There is also a cmp4 instruction which compares two 32-bit values, in which case only the least-significant 32 bits participate in the comparison.

The comparands can be either two registers or an immediate and a register. The immediate is an 8-bit sign-extended value, though the final value may be interpreted as unsigned depending on the comparison type.

There are three comparison types:

type meaning
eq equality
lt signed less than
ltu unsigned less than

The first destination predicate register receives result of the test, and the second gets the opposite of the result.

These are the only comparisons you will see in disassembly, but the compiler can manufacture other types of comparisons.
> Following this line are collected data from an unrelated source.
/-- The result of a member at width `w` on operands below `2^w`; `amt` is the whole of the `.r` token, which shifts
and rotations take (R87, R88, R90). -/
def iopAt (o : Iop) (w l r amt : Nat) : Nat :=
  let m := 2 ^ w
  match o with
  | .add => (l + r) % m
  | .sub => (l + m - r) % m
  | .and => Nat.land l r
  | .or => Nat.lor l r
  | .xor => Nat.xor l r
  | .andn => Nat.land l (m - 1 - r)
  | .shl => if amt ≥ w then 0 else l * 2 ^ amt % m
  | .shr => if amt ≥ w then 0 else l / 2 ^ amt
  | .sra => wrapOf w (signedOf w l / ((2 ^ (if amt ≥ w then w else amt) : Nat) : Int))
  | .rol => let k := amt % w; (l * 2 ^ k % m) + l / 2 ^ (w - k) % m
  | .ror => let k := amt % w; l / 2 ^ k + l * 2 ^ (w - k) % m
  | .mul => l * r % m
  | .mulh => wrapOf w (signedOf w l * signedOf w r / ((m : Nat) : Int))
  | .mulhn => l * r / m
  | .div => divOf w true l r
  | .divn => divOf w false l r
  | .rem => remOf w true l r
  | .remn => remOf w false l r
  | .min => if signedOf w l ≤ signedOf w r then l else r
  | .max => if signedOf w l ≤ signedOf w r then r else l
  | .minn => min l r
  | .maxn => max l r
  | .clz => clzFrom w l
  | .ctz => ctzFrom w 0 l
  | .popc => popFrom w l
  | .addsat => clampOf w (signedOf w l + signedOf w r)
  | .subsat => clampOf w (signedOf w l - signedOf w r)
  | .absd => (signedOf w l - signedOf w r).natAbs

/-- The result of an IOP member (R87). -/
def iop (o : Iop) (l r : W64) : W64 := w64 (iopAt o 64 l.toNat r.toNat r.toNat)

/-- The result of an IOPW member: width 32, sign-extended; shifts and rotations take the whole of `.r` (R90). -/
def iopw (o : Iop) (l r : W64) : W64 :=
  BitVec.ofInt 64 (signedOf 32 (iopAt o 32 (l.toNat % 2 ^ 32) (r.toNat % 2 ^ 32) r.toNat))

/-- The bit length of a number. -/
def bitLen (w v : Nat) : Nat := w - clzFrom w v

/-- Cycles of a division or remainder: 12 + 3 × ceil(q / 8), q the bit length of the quotient's magnitude; division by
zero and the overflow case take 12 (R77), the overflow of a 32-bit division too (notes/assumptions 129). -/
def divLatency (w : Nat) (signed : Bool) (l r : W64) : Nat :=
  let a := l.toNat % 2 ^ w
  let b := r.toNat % 2 ^ w
  if b = 0 ∨ (signed ∧ a = 2 ^ (w - 1) ∧ b = 2 ^ w - 1) then 12
  else
    let q := if signed then (Int.tdiv (signedOf w a) (signedOf w b)).natAbs else a / b
    12 + 3 * ceilDiv (bitLen 65 q) 8

/-- The latency of a member after firing (R77). -/
def iopLatency (o : Iop) (w : Nat) (l r : W64) : Nat :=
  match o with
  | .mul => 3
  | .mulh => 3
  | .mulhn => 3
  | .div => divLatency w true l r
  | .divn => divLatency w false l r
  | .rem => divLatency w true l r
  | .remn => divLatency w false l r
  | _ => 1

/-- An IOP member fires on `.l` and `.r`. -/
def fireIop (o : Iop) (p : Pred) (t1 t0 : Target) (s : State) : Host.Outcome State Fault Refusal :=
  slotStep (.binaryTimed p (iopLatency o 64) [t0, t1] (iop o)) s
/-- An IOP member of one operand. -/
def fireIop1 (o : Iop) (p : Pred) (t1 t0 : Target) (s : State) : Host.Outcome State Fault Refusal :=
  slotStep (.unary p 1 [t0, t1] fun l => iop o l 0#64) s
/-- An IOPW member fires on `.l` and `.r`, with the latency of its IOP counterpart (R77, R90). -/
def fireIopw (o : Iop) (p : Pred) (t1 t0 : Target) (s : State) : Host.Outcome State Fault Refusal :=
  slotStep (.binaryTimed p (iopLatency o 32) [t0, t1] (iopw o)) s
/-- An IOPW member of one operand. -/
def fireIopw1 (o : Iop) (p : Pred) (t1 t0 : Target) (s : State) : Host.Outcome State Fault Refusal :=
  slotStep (.unary p 1 [t0, t1] fun l => iopw o l 0#64) s

/-! ## The IOP and IOPW members (R86, R87, R90) -/

/-- `ADD` (R87). -/
def execAdd (p : Pred) (t1 t0 : Target) (s : State) : Host.Outcome State Fault Refusal := fireIop .add p t1 t0 s
/-- `SUB` (R87). -/
def execSub (p : Pred) (t1 t0 : Target) (s : State) : Host.Outcome State Fault Refusal := fireIop .sub p t1 t0 s
/-- `AND` (R87). -/
def execAnd (p : Pred) (t1 t0 : Target) (s : State) : Host.Outcome State Fault Refusal := fireIop .and p t1 t0 s
/-- `OR` (R87). -/
def execOr (p : Pred) (t1 t0 : Target) (s : State) : Host.Outcome State Fault Refusal := fireIop .or p t1 t0 s
/-- `XOR` (R87). -/
def execXor (p : Pred) (t1 t0 : Target) (s : State) : Host.Outcome State Fault Refusal := fireIop .xor p t1 t0 s
/-- `ANDN` (R87). -/
def execAndn (p : Pred) (t1 t0 : Target) (s : State) : Host.Outcome State Fault Refusal := fireIop .andn p t1 t0 s
/-- `SHL` (R87). -/
def execShl (p : Pred) (t1 t0 : Target) (s : State) : Host.Outcome State Fault Refusal := fireIop .shl p t1 t0 s
/-- `SHR` (R87). -/
def execShr (p : Pred) (t1 t0 : Target) (s : State) : Host.Outcome State Fault Refusal := fireIop .shr p t1 t0 s
/-- `SRA` (R87). -/
def execSra (p : Pred) (t1 t0 : Target) (s : State) : Host.Outcome State Fault Refusal := fireIop .sra p t1 t0 s
/-- `ROL` (R87). -/
def execRol (p : Pred) (t1 t0 : Target) (s : State) : Host.Outcome State Fault Refusal := fireIop .rol p t1 t0 s
/-- `ROR` (R87). -/
def execRor (p : Pred) (t1 t0 : Target) (s : State) : Host.Outcome State Fault Refusal := fireIop .ror p t1 t0 s
/-- `MUL` (R87). -/
def execMul (p : Pred) (t1 t0 : Target) (s : State) : Host.Outcome State Fault Refusal := fireIop .mul p t1 t0 s
/-- `MULH` (R87). -/
def execMulh (p : Pred) (t1 t0 : Target) (s : State) : Host.Outcome State Fault Refusal := fireIop .mulh p t1 t0 s
/-- `MULHN` (R87). -/
def execMulhn (p : Pred) (t1 t0 : Target) (s : State) : Host.Outcome State Fault Refusal := fireIop .mulhn p t1 t0 s
/-- `DIV` (R87). -/
def execDiv (p : Pred) (t1 t0 : Target) (s : State) : Host.Outcome State Fault Refusal := fireIop .div p t1 t0 s
/-- `DIVN` (R87). -/
def execDivn (p : Pred) (t1 t0 : Target) (s : State) : Host.Outcome State Fault Refusal := fireIop .divn p t1 t0 s
/-- `REM` (R87). -/
def execRem (p : Pred) (t1 t0 : Target) (s : State) : Host.Outcome State Fault Refusal := fireIop .rem p t1 t0 s
/-- `REMN` (R87). -/
def execRemn (p : Pred) (t1 t0 : Target) (s : State) : Host.Outcome State Fault Refusal := fireIop .remn p t1 t0 s
/-- `MIN` (R87). -/
def execMin (p : Pred) (t1 t0 : Target) (s : State) : Host.Outcome State Fault Refusal := fireIop .min p t1 t0 s
/-- `MAX` (R87). -/
def execMax (p : Pred) (t1 t0 : Target) (s : State) : Host.Outcome State Fault Refusal := fireIop .max p t1 t0 s
/-- `MINN` (R87). -/
def execMinn (p : Pred) (t1 t0 : Target) (s : State) : Host.Outcome State Fault Refusal := fireIop .minn p t1 t0 s
/-- `MAXN` (R87). -/
def execMaxn (p : Pred) (t1 t0 : Target) (s : State) : Host.Outcome State Fault Refusal := fireIop .maxn p t1 t0 s
/-- `CLZ` (R87). -/
def execClz (p : Pred) (t1 t0 : Target) (s : State) : Host.Outcome State Fault Refusal := fireIop1 .clz p t1 t0 s
/-- `CTZ` (R87). -/
def execCtz (p : Pred) (t1 t0 : Target) (s : State) : Host.Outcome State Fault Refusal := fireIop1 .ctz p t1 t0 s
/-- `POPC` (R87). -/
def execPopc (p : Pred) (t1 t0 : Target) (s : State) : Host.Outcome State Fault Refusal := fireIop1 .popc p t1 t0 s
/-- `ADDSAT` (R87). -/
def execAddsat (p : Pred) (t1 t0 : Target) (s : State) : Host.Outcome State Fault Refusal := fireIop .addsat p t1 t0 s
/-- `SUBSAT` (R87). -/
def execSubsat (p : Pred) (t1 t0 : Target) (s : State) : Host.Outcome State Fault Refusal := fireIop .subsat p t1 t0 s
/-- `ABSD` (R87). -/
def execAbsd (p : Pred) (t1 t0 : Target) (s : State) : Host.Outcome State Fault Refusal := fireIop .absd p t1 t0 s
/-- `ADDW` (R90). -/
def execAddw (p : Pred) (t1 t0 : Target) (s : State) : Host.Outcome State Fault Refusal := fireIopw .add p t1 t0 s
/-- `SUBW` (R90). -/
def execSubw (p : Pred) (t1 t0 : Target) (s : State) : Host.Outcome State Fault Refusal := fireIopw .sub p t1 t0 s
/-- `ANDW` (R90). -/
def execAndw (p : Pred) (t1 t0 : Target) (s : State) : Host.Outcome State Fault Refusal := fireIopw .and p t1 t0 s
/-- `ORW` (R90). -/
def execOrw (p : Pred) (t1 t0 : Target) (s : State) : Host.Outcome State Fault Refusal := fireIopw .or p t1 t0 s
/-- `XORW` (R90). -/
def execXorw (p : Pred) (t1 t0 : Target) (s : State) : Host.Outcome State Fault Refusal := fireIopw .xor p t1 t0 s
/-- `ANDNW` (R90). -/
def execAndnw (p : Pred) (t1 t0 : Target) (s : State) : Host.Outcome State Fault Refusal := fireIopw .andn p t1 t0 s
/-- `SHLW` (R90). -/
def execShlw (p : Pred) (t1 t0 : Target) (s : State) : Host.Outcome State Fault Refusal := fireIopw .shl p t1 t0 s
/-- `SHRW` (R90). -/
def execShrw (p : Pred) (t1 t0 : Target) (s : State) : Host.Outcome State Fault Refusal := fireIopw .shr p t1 t0 s
/-- `SRAW` (R90). -/
def execSraw (p : Pred) (t1 t0 : Target) (s : State) : Host.Outcome State Fault Refusal := fireIopw .sra p t1 t0 s
/-- `ROLW` (R90). -/
def execRolw (p : Pred) (t1 t0 : Target) (s : State) : Host.Outcome State Fault Refusal := fireIopw .rol p t1 t0 s
/-- `RORW` (R90). -/
def execRorw (p : Pred) (t1 t0 : Target) (s : State) : Host.Outcome State Fault Refusal := fireIopw .ror p t1 t0 s
/-- `MULW` (R90). -/
def execMulw (p : Pred) (t1 t0 : Target) (s : State) : Host.Outcome State Fault Refusal := fireIopw .mul p t1 t0 s
/-- `DIVW` (R90). -/
def execDivw (p : Pred) (t1 t0 : Target) (s : State) : Host.Outcome State Fault Refusal := fireIopw .div p t1 t0 s
/-- `DIVNW` (R90). -/
def execDivnw (p : Pred) (t1 t0 : Target) (s : State) : Host.Outcome State Fault Refusal := fireIopw .divn p t1 t0 s
/-- `REMW` (R90). -/
def execRemw (p : Pred) (t1 t0 : Target) (s : State) : Host.Outcome State Fault Refusal := fireIopw .rem p t1 t0 s
/-- `REMNW` (R90). -/
def execRemnw (p : Pred) (t1 t0 : Target) (s : State) : Host.Outcome State Fault Refusal := fireIopw .remn p t1 t0 s
/-- `CLZW` (R90). -/
def execClzw (p : Pred) (t1 t0 : Target) (s : State) : Host.Outcome State Fault Refusal := fireIopw1 .clz p t1 t0 s
/-- `CTZW` (R90). -/
def execCtzw (p : Pred) (t1 t0 : Target) (s : State) : Host.Outcome State Fault Refusal := fireIopw1 .ctz p t1 t0 s
/-- `POPCW` (R90). -/
def execPopcw (p : Pred) (t1 t0 : Target) (s : State) : Host.Outcome State Fault Refusal := fireIopw1 .popc p t1 t0 s

/-! ## Immediate forms (R91) -/

/-- The sign-extended immediate of an I-format instruction. -/
def imm14 (i : BitVec 14) : W64 := i.signExtend 64

/-- `ADDI` (R91). -/
def execAddi (p : Pred) (i : BitVec 14) (t0 : Target) (s : State) : Host.Outcome State Fault Refusal :=
  slotStep (.unary p 1 [t0] fun l => iop .add l (imm14 i)) s
/-- `ANDI` (R91). -/
def execAndi (p : Pred) (i : BitVec 14) (t0 : Target) (s : State) : Host.Outcome State Fault Refusal :=
  slotStep (.unary p 1 [t0] fun l => iop .and l (imm14 i)) s
/-- `ORI` (R91). -/
def execOri (p : Pred) (i : BitVec 14) (t0 : Target) (s : State) : Host.Outcome State Fault Refusal :=
  slotStep (.unary p 1 [t0] fun l => iop .or l (imm14 i)) s
/-- `XORI` (R91). -/
def execXori (p : Pred) (i : BitVec 14) (t0 : Target) (s : State) : Host.Outcome State Fault Refusal :=
  slotStep (.unary p 1 [t0] fun l => iop .xor l (imm14 i)) s
/-- `SHLI` (R91). -/
def execShli (p : Pred) (a : BitVec 6) (t0 : Target) (s : State) : Host.Outcome State Fault Refusal :=
  slotStep (.unary p 1 [t0] fun l => iop .shl l (a.setWidth 64)) s
/-- `SHRI` (R91). -/
def execShri (p : Pred) (a : BitVec 6) (t0 : Target) (s : State) : Host.Outcome State Fault Refusal :=
  slotStep (.unary p 1 [t0] fun l => iop .shr l (a.setWidth 64)) s
/-- `SRAI` (R91). -/
def execSrai (p : Pred) (a : BitVec 6) (t0 : Target) (s : State) : Host.Outcome State Fault Refusal :=
  slotStep (.unary p 1 [t0] fun l => iop .sra l (a.setWidth 64)) s
/-- `MULI` (R91); it takes 3 cycles (R77). -/
def execMuli (p : Pred) (i : BitVec 14) (t0 : Target) (s : State) : Host.Outcome State Fault Refusal :=
  slotStep (.unary p 3 [t0] fun l => iop .mul l (imm14 i)) s

/-! ## Comparisons, addresses, bit fields (R92-R95) -/

/-- A condition of R92. -/
def condHolds (c : Cond) (l b : W64) : Bool :=
  match c with
  | .eq => l == b
  | .ne => l != b
  | .lt => l.slt b
  | .ge => !l.slt b
  | .ltn => l.ult b
  | .gen => !l.ult b
  | .tst => l &&& b != 0#64

/-- 1 or 0 as a token. -/
def boolWord (b : Bool) : W64 := if b then 1#64 else 0#64

/-- `CMP` (R92). -/
def execCmp (p : Pred) (c : Cond) (t1 t0 : Target) (s : State) : Host.Outcome State Fault Refusal :=
  slotStep (.binary p 1 [t0, t1] fun l r => boolWord (condHolds c l r)) s
/-- `CMPI`: the immediate is sign-extended and compared by the condition's own reading (R92). -/
def execCmpi (p : Pred) (c : Cond) (i : BitVec 11) (t0 : Target) (s : State) : Host.Outcome State Fault Refusal :=
  slotStep (.unary p 1 [t0] fun l => boolWord (condHolds c l (i.signExtend 64))) s
/-- `LEA` (R93). -/
def execLea (p : Pred) (a : BitVec 3) (t1 t0 : Target) (s : State) : Host.Outcome State Fault Refusal :=
  slotStep (.binary p 1 [t0, t1] fun l r => l + (r <<< a.toNat)) s

/-- The field of `EXT` (R94). -/
def extract (sign : Bool) (len pos : Nat) (l : W64) : W64 :=
  let n := extLen len
  let f := l.toNat / 2 ^ pos % 2 ^ n
  if sign then BitVec.ofInt 64 (signedOf n f) else w64 f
For example, if the compiler wants to perform a ge comparison, it can just do a lt comparison and flip the order of the two predicates.

More generally, the compiler can synthesize the other integer comparisons as follows:

imaginary opcode meaning synthesized as
cmp.ne p, q = a, b not equal cmp.eq q, p = a, b
cmp.ge p, q = a, b signed greater than or equal cmp.lt q, p = a, b
cmp.gt p, q = a, b signed greater than cmp.lt p, q = b, a if a is a register
cmp.lt q, p = a − 1, b if a is an immediate
cmp.le p, q = a, b signed less than or equal cmp.lt q, p = b, a if a is a register
cmp.lt p, q = a − 1, b if a is an immediate
cmp.geu p, q = a, b unsigned greater than or equal cmp.ltu q, p = a, b
cmp.gtu p, q = a, b unsigned greater than cmp.ltu p, q = b, a if a is a register
cmp.ltu q, p = a − 1, b if a is an immediate
cmp.leu p, q = a, b unsigned less than or equal cmp.ltu q, p = b, a if a is a register
cmp.ltu p, q = a − 1, b if a is an immediate

These syntheses rely on the identities

 x > y ⇔ y < x x ≤ y ⇔ ¬(x > y) x ≤ y ⇔ x − 1 < y for integers x and y, assuming no overflow x ≥ y ⇔ y ≤ x

The next level of complexity is the parallel comparisons. These perform a comparison and combine the result with the values already in the destination predicates.

opcode meaning really
cmp.xx.or p, q = a, b p = p || (a xx b)
q = q || (a xx b)
if (a xx b) then p = q = true
cmp.xx.orcm p, q = a, b p = p || ¬(a xx b)
q = q || ¬(a xx b)
if ¬(a xx b) then p = q = true
cmp.xx.and p, q = a, b p = p && (a xx b)
q = q && (a xx b)
if ¬(a xx b) then p = q = false
cmp.xx.andcm p, q = a, b p = p && ¬(a xx b)
q = q && ¬(a xx b)
if (a xx b) then p = q = false
cmp.xx.or.andcm p, q = a, b p = p || (a xx b)
q = q && ¬(a xx b)
if (a xx b) then p = true, q = false
cmp.xx.and.orcm p, q = a, b p = p && (a xx b)
q = q || ¬(a xx b)
if ¬(a xx b) then p = false, q = true

The meaning column describes how it is convenient to think of the operations, but the really column describes how they actually work.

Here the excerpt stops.